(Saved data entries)
= = = = = = =

/-- A block taken keeps what the walk holds in range (R184). -/
theorem Walk.InRange.block {w next : Walk} {type check : Byte} {content : List Byte} (h : w.InRange)
    (taken : Walk.block w type content check = .ok next) : next.InRange := by
  obtain ⟨params, stations, points, shed, restart, labels⟩ := h
  unfold Walk.block at taken
  split at taken
  case h_1 =>
    obtain ⟨v, good, rfl⟩ := enterBlock_ok decodes_params taken
    exact ⟨by simpa using good, stations, points, shed, restart, labels⟩
  case h_2 =>
    obtain ⟨v, good, rfl⟩ := enterBlock_ok (decodes_vector decodes_station 6) taken
    exact ⟨params, by simpa using vector_all good, points, shed, restart, labels⟩
  case h_3 =>
    obtain ⟨v, good, rfl⟩ := enterBlock_ok (decodes_vector decodes_pointRec 64) taken
    exact ⟨params, stations, by simpa using vector_all good, shed, restart, labels⟩
  case h_4 =>
    obtain ⟨v, good, rfl⟩ := enterBlock_ok (decodes_vector decodes_shedStep 48) taken
    exact ⟨params, stations, points, by simpa using vector_all good, restart, labels⟩
  case h_5 =>
    obtain ⟨v, good, rfl⟩ := enterBlock_ok (decodes_vector decodes_restartStep 48) taken
    exact ⟨params, stations, points, shed, by simpa using vector_all good, labels⟩
  case h_6 =>
    unfold enterBlock at taken
    repeat' split at taken
    all_goals cases taken
    exact ⟨params, stations, points, shed, restart, labels⟩
  case h_7 =>
    obtain ⟨v, good, rfl⟩ := enterBlock_ok (decodes_vector decodes_label 64) taken
    exact ⟨params, stations, points, shed, restart, by simpa using vector_all good⟩
  case h_8 =>
    cases taken
    exact ⟨params, stations, points, shed, restart, labels⟩

/-- The plan of a walk is in range, with empty labels where there is no LABELS block (R183). -/
theorem Walk.InRange.plan {w : Walk} {pl : Plan} (h : w.InRange) (made : Walk.plan w = some pl) : pl.inRange := by
  simp only [Walk.plan, Option.bind_eq_bind, Option.bind_eq_some_iff, pure, Option.some.injEq, Prod.exists] at made
  obtain ⟨params, p, stations, st, points, pt, shed, sh, restart, re, rights, policy, -, rfl⟩ := made
  refine ⟨h.params _ p, h.stations _ st, h.points _ pt, h.shed _ sh, h.restart _ re, fun i => ?_⟩
  cases found : w.labels with
  | none => simp [labelInRange]
  | some v => exact h.labels v found i

/-- A computation that goes on from another's value. -/
theorem ok_of_bind {ε α β : Type} {x : Except ε α} {k : α → Except ε β} {b : β} (runs : x >>= k = .ok b) :
    ∃ a, x = .ok a ∧ k a = .ok b := by
  cases x with
  | error => cases runs
  | ok a => exact ⟨a, rfl, runs⟩

/-- The walk over an image ends in a plan in range (R184). -/
theorem walkFrom_inRange (fuel pos : Nat) (rest : List Byte) (w : Walk) {pl : Plan} (h : w.InRange)
    (read : walkFrom fuel pos rest w = .ok pl) : pl.inRange := by
  induction fuel generalizing pos rest w with
  | zero => cases read
  | succ fuel ih =>
    unfold walkFrom at read
    split at read
    · cases read
    · split at read
      · unfold Walk.finish at read
        split at read
        · cases read
        · next made =>
          split at read
          · cases read
          · cases read
            exact h.plan made
      · split at read
        · dsimp only at read
          split at read
          · cases read
          · split at read
            · cases read
            · obtain ⟨next, taken, read⟩ := ok_of_bind read
              exact ih _ _ next (h.block taken) read
        · cases read

/-- A plan that a load reads is in range (R184). -/
theorem loadImage_inRange {image : List Byte} {pl : Plan} (read : loadImage image = .ok pl) : pl.inRange := by
  unfold loadImage at read
  split at read
  · split at read
    · exact walkFrom_inRange _ _ _ _ Walk.start_inRange read
    · cases read
  · cases read

end Sys2Proof.Machine

namespace Sys2Proof.Machine

/-! ### The plan in force (R42, R49, R58) -/

variable {s t u : State}

/-- In LOADING and in NO_PLAN the factory defaults are in force (R42, R49). -/
def State.onFactory (s : State) : Prop := s.seq.state = .noPlan ∨ (s.seq.state = .startup ∧ s.seq.phase = .loading)

/-- How the Sequencer goes on under the same plan: its state and phase stand, or it is beyond LOADING and NO_PLAN and does not go to
STARTUP. -/
def GoesOn (s t : State) : Prop :=
  (t.seq.state = s.seq.state ∧ t.seq.phase = s.seq.phase) ∨ (¬ s.onFactory ∧ t.seq.state ≠ .startup)

/-- The state and the phase standing, LOADING and NO_PLAN stand. -/
theorem onFactory_of_same (state : t.seq.state = s.seq.state) (phase : t.seq.phase = s.seq.phase) : t.onFactory ↔ s.onFactory := by
  rw [State.onFactory, State.onFactory, state, phase]

/-- One way after another. -/
theorem GoesOn.trans (first : GoesOn s t) (second : GoesOn t u) : GoesOn s u := by
  rcases first with ⟨state, phase⟩ | ⟨beyond, started⟩ <;> rcases second with ⟨state', phase'⟩ | ⟨beyond', started'⟩
  · exact .inl ⟨state'.trans state, phase'.trans phase⟩
  · exact .inr ⟨mt (onFactory_of_same state phase).mpr beyond', started'⟩
  · exact .inr ⟨beyond, state' ▸ started⟩
  · exact .inr ⟨beyond, started'⟩

/-- STARTUP is not entered. -/
theorem GoesOn.started (h : GoesOn s t) (started : s.seq.state ≠ .startup) : t.seq.state ≠ .startup :=
  h.elim (fun same => same.1 ▸ started) (fun beyond => beyond.2)

/-- A state other than STARTUP and NO_PLAN is beyond LOADING and NO_PLAN. -/
theorem not_onFactory (startup : s.seq.state ≠ .startup) (noPlan : s.seq.state ≠ .noPlan) : ¬ s.onFactory :=
  not_or.mpr ⟨noPlan, fun loading => startup loading.1⟩

/-- An event opens in the state and the phase (R114). -/
theorem openEvent_state (s : State) : (openEvent s).seq.state = s.seq.state ∧ (openEvent s).seq.phase = s.seq.phase := by
  simp [openEvent]

/-- A restart step starts in the state (R143). -/
theorem startRestartStep_state (k : Nat) (s : State) : (startRestartStep k s).seq.state = s.seq.state := by
  simp [startRestartStep]

/-- SHEDDING after it has started in WATCH or in HALTED (R119). -/
theorem shedFrom_state (s : State) : (shedFromWatch s).seq.state = .shedding ∧ (shedFromHalted s).seq.state = .shedding :=
  ⟨(started_items (shedFromWatch_seq s)).1, (started_items (shedFromHalted_seq s)).1⟩

/-- The check of R119. -/
theorem checkShedding_goesOn (s : State) : GoesOn s (checkShedding s) := by
  by_cases due : s.seq.depth < s.seq.target
  · by_cases watch : s.seq.state = .watch
    · exact .inr ⟨not_onFactory (by simp [watch]) (by simp [watch]), by simp [checkShedding_watch due watch, shedFrom_state]⟩
    · by_cases halted : s.seq.state = .halted
      · exact .inr ⟨not_onFactory (by simp [halted]) (by simp [halted]), by simp [checkShedding_halted due halted, shedFrom_state]⟩
      · exact .inl (by simp [checkShedding_elsewhere watch halted])
  · exact .inl (by simp [checkShedding_reached (Nat.not_lt.mp due)])

/-- The close of an event (R118). -/
theorem closeEvent_goesOn (s : State) : GoesOn s (closeEvent s) := by
  obtain ⟨seq, -⟩ := s.shut_items
  have shut : GoesOn s s.shut := .inl (by simp [seq])
  rw [closeEvent_eq]
  split
  · exact shut
  · exact shut.trans (GoesOn.trans (.inl (openEvent_state _)) (checkShedding_goesOn _))

/-- The quiet rule (R117). -/
theorem quietRule_goesOn (s : State) : GoesOn s (quietRule s) := by
  unfold quietRule
  split
  · exact closeEvent_goesOn s
  · exact .inl ⟨rfl, rfl⟩

/-- The event and the target at a change of level (R114, R116). -/
theorem eventAtLevel_goesOn (s : State) : GoesOn s (eventAtLevel s) := by
  unfold eventAtLevel
  (repeat' split)
  · exact .inl ⟨rfl, rfl⟩
  · exact .inl ⟨rfl, rfl⟩
  · exact .inl (openEvent_state s)

/-- SHEDDING after an abort (R152). -/
theorem abortRestart_state (s : State) : (abortRestart s).seq.state = .shedding := by
  rw [abortRestart_eq, startShedStep_sequencer]
  simp [State.shedCleared, setShedding_seq]

/-- STARTUP is not entered by a veto stop (R154). -/
theorem vetoStop_started (s : State) : (vetoStop s).seq.state ≠ .startup := by
  rw [vetoStop_eq]
  refine (checkShedding_goesOn _).started ?_
  rw [enterHalted_seq]
  nofun

/-- STARTUP is not entered after a shed step (R126). -/
theorem afterShedDone_started {k : Nat} (started : s.seq.state ≠ .startup) : (afterShedDone k s).seq.state ≠ .startup := by
  rw [afterShedDone_eq]
  split
  · rw [startShedStep_sequencer]
    exact started
  · rw [enterHalted_seq]
    nofun

/-- The state stands after a restart step (R147). -/
theorem afterRestartDone_state (k : Nat) (s : State) : (afterRestartDone k s).seq.state = s.seq.state := by
  rw [afterRestartDone_eq]
  split
  · exact startRestartStep_state _ _
  · rfl

/-- STARTUP is not entered by the completion of a restart (R148). -/
theorem completeRestart_started (s : State) : (completeRestart s).seq.state ≠ .startup := by
  unfold completeRestart
  exact (closeEvent_goesOn _).started (by simp)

= = = = = = =

▶ WHAT YOU ARE ASKED TO DO:
Retype exactly, and only, the lines above from the one where "read⟩ := ok_of_bind read" occurs up to and including the one where "end Sys2Proof.Machine" occurs.

▶ ANSWER:
            · obtain ⟨next, taken, read⟩ := ok_of_bind read
              exact ih _ _ next (h.block taken) read
        · cases read

/-- A plan that a load reads is in range (R184). -/
theorem loadImage_inRange {image : List Byte} {pl : Plan} (read : loadImage image = .ok pl) : pl.inRange := by
  unfold loadImage at read
  split at read
  · split at read
    · exact walkFrom_inRange _ _ _ _ Walk.start_inRange read
    · cases read
  · cases read

end Sys2Proof.Machine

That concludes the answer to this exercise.